[[ Data extracts open ]]

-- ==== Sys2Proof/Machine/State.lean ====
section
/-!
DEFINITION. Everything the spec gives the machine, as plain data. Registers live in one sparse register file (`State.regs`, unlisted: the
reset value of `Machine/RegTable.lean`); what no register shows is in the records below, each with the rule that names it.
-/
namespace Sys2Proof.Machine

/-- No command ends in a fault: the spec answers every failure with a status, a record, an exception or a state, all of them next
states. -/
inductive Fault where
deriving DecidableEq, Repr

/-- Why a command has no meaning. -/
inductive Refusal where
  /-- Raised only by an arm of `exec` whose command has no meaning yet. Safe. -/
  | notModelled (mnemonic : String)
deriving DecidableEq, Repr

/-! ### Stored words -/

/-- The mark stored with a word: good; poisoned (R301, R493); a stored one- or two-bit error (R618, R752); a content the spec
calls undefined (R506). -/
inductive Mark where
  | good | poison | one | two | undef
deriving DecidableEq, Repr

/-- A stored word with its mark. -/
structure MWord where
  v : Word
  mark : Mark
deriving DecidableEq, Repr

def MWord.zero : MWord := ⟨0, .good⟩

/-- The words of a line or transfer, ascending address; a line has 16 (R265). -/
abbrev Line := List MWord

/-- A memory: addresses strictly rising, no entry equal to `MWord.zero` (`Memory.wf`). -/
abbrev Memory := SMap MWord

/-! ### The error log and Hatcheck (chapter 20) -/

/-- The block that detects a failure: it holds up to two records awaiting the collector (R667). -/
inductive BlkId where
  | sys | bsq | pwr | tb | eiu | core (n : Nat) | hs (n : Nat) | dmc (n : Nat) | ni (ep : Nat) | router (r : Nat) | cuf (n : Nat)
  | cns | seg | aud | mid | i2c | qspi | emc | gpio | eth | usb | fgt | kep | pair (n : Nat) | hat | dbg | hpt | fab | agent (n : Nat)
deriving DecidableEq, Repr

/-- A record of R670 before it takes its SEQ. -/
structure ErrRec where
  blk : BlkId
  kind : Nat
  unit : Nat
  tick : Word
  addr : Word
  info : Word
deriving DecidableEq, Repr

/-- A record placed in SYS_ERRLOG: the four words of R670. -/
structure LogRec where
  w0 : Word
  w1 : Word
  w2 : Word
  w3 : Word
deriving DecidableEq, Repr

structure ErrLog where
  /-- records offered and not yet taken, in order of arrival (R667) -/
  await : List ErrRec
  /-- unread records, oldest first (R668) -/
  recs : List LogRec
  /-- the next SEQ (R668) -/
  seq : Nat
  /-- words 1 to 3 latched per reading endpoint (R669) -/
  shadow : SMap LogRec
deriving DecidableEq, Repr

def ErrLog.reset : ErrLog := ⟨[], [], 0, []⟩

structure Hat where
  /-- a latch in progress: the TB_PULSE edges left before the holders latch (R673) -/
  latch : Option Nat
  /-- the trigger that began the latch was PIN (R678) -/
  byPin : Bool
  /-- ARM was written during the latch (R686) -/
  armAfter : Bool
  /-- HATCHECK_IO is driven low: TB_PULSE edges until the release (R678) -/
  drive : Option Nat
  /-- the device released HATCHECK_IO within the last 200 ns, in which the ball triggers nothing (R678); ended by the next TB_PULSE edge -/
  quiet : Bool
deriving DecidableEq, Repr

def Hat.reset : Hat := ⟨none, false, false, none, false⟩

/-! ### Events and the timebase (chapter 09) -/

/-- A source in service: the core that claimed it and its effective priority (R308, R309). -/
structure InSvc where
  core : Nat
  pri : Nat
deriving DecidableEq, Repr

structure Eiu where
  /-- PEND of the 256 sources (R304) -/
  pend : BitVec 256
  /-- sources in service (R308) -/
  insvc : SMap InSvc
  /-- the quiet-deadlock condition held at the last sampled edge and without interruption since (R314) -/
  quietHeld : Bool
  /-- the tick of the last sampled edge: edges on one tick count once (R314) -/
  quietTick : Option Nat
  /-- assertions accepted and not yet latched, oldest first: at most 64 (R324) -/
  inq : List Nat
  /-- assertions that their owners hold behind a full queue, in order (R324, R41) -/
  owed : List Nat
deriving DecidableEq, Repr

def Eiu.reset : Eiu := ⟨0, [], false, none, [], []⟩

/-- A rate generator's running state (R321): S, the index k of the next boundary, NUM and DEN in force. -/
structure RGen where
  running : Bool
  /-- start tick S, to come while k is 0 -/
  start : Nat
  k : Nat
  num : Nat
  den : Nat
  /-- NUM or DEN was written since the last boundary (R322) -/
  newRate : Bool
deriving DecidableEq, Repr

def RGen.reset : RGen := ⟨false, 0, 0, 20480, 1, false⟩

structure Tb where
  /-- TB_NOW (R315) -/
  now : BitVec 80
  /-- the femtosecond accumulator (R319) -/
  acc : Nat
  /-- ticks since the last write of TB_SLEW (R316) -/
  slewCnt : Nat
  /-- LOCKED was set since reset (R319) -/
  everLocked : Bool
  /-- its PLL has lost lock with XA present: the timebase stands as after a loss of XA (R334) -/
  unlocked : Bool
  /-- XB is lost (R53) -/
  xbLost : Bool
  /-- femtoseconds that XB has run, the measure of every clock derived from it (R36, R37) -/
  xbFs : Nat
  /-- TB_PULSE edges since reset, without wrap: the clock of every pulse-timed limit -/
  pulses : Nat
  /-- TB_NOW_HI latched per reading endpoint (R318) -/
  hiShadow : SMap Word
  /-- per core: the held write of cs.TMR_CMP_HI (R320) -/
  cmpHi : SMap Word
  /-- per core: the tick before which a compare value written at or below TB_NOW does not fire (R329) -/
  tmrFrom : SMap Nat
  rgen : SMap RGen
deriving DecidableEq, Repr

[[ Data extracts closed ]]

*Exercise objective*.
Set down only these lines, exactly: the line containing "service (R308) -/" and each line after it, through the end of the listing.

*Reply to the task*.
  /-- sources in service (R308) -/
  insvc : SMap InSvc
  /-- the quiet-deadlock condition held at the last sampled edge and without interruption since (R314) -/
  quietHeld : Bool
  /-- the tick of the last sampled edge: edges on one tick count once (R314) -/
  quietTick : Option Nat
  /-- assertions accepted and not yet latched, oldest first: at most 64 (R324) -/
  inq : List Nat
  /-- assertions that their owners hold behind a full queue, in order (R324, R41) -/
  owed : List Nat
deriving DecidableEq, Repr

def Eiu.reset : Eiu := ⟨0, [], false, none, [], []⟩

/-- A rate generator's running state (R321): S, the index k of the next boundary, NUM and DEN in force. -/
structure RGen where
  running : Bool
  /-- start tick S, to come while k is 0 -/
  start : Nat
  k : Nat
  num : Nat
  den : Nat
  /-- NUM or DEN was written since the last boundary (R322) -/
  newRate : Bool
deriving DecidableEq, Repr

def RGen.reset : RGen := ⟨false, 0, 0, 20480, 1, false⟩

structure Tb where
  /-- TB_NOW (R315) -/
  now : BitVec 80
  /-- the femtosecond accumulator (R319) -/
  acc : Nat
  /-- ticks since the last write of TB_SLEW (R316) -/
  slewCnt : Nat
  /-- LOCKED was set since reset (R319) -/
  everLocked : Bool
  /-- its PLL has lost lock with XA present: the timebase stands as after a loss of XA (R334) -/
  unlocked : Bool
  /-- XB is lost (R53) -/
  xbLost : Bool
  /-- femtoseconds that XB has run, the measure of every clock derived from it (R36, R37) -/
  xbFs : Nat
  /-- TB_PULSE edges since reset, without wrap: the clock of every pulse-timed limit -/
  pulses : Nat
  /-- TB_NOW_HI latched per reading endpoint (R318) -/
  hiShadow : SMap Word
  /-- per core: the held write of cs.TMR_CMP_HI (R320) -/
  cmpHi : SMap Word
  /-- per core: the tick before which a compare value written at or below TB_NOW does not fire (R329) -/
  tmrFrom : SMap Nat
  rgen : SMap RGen
deriving DecidableEq, Repr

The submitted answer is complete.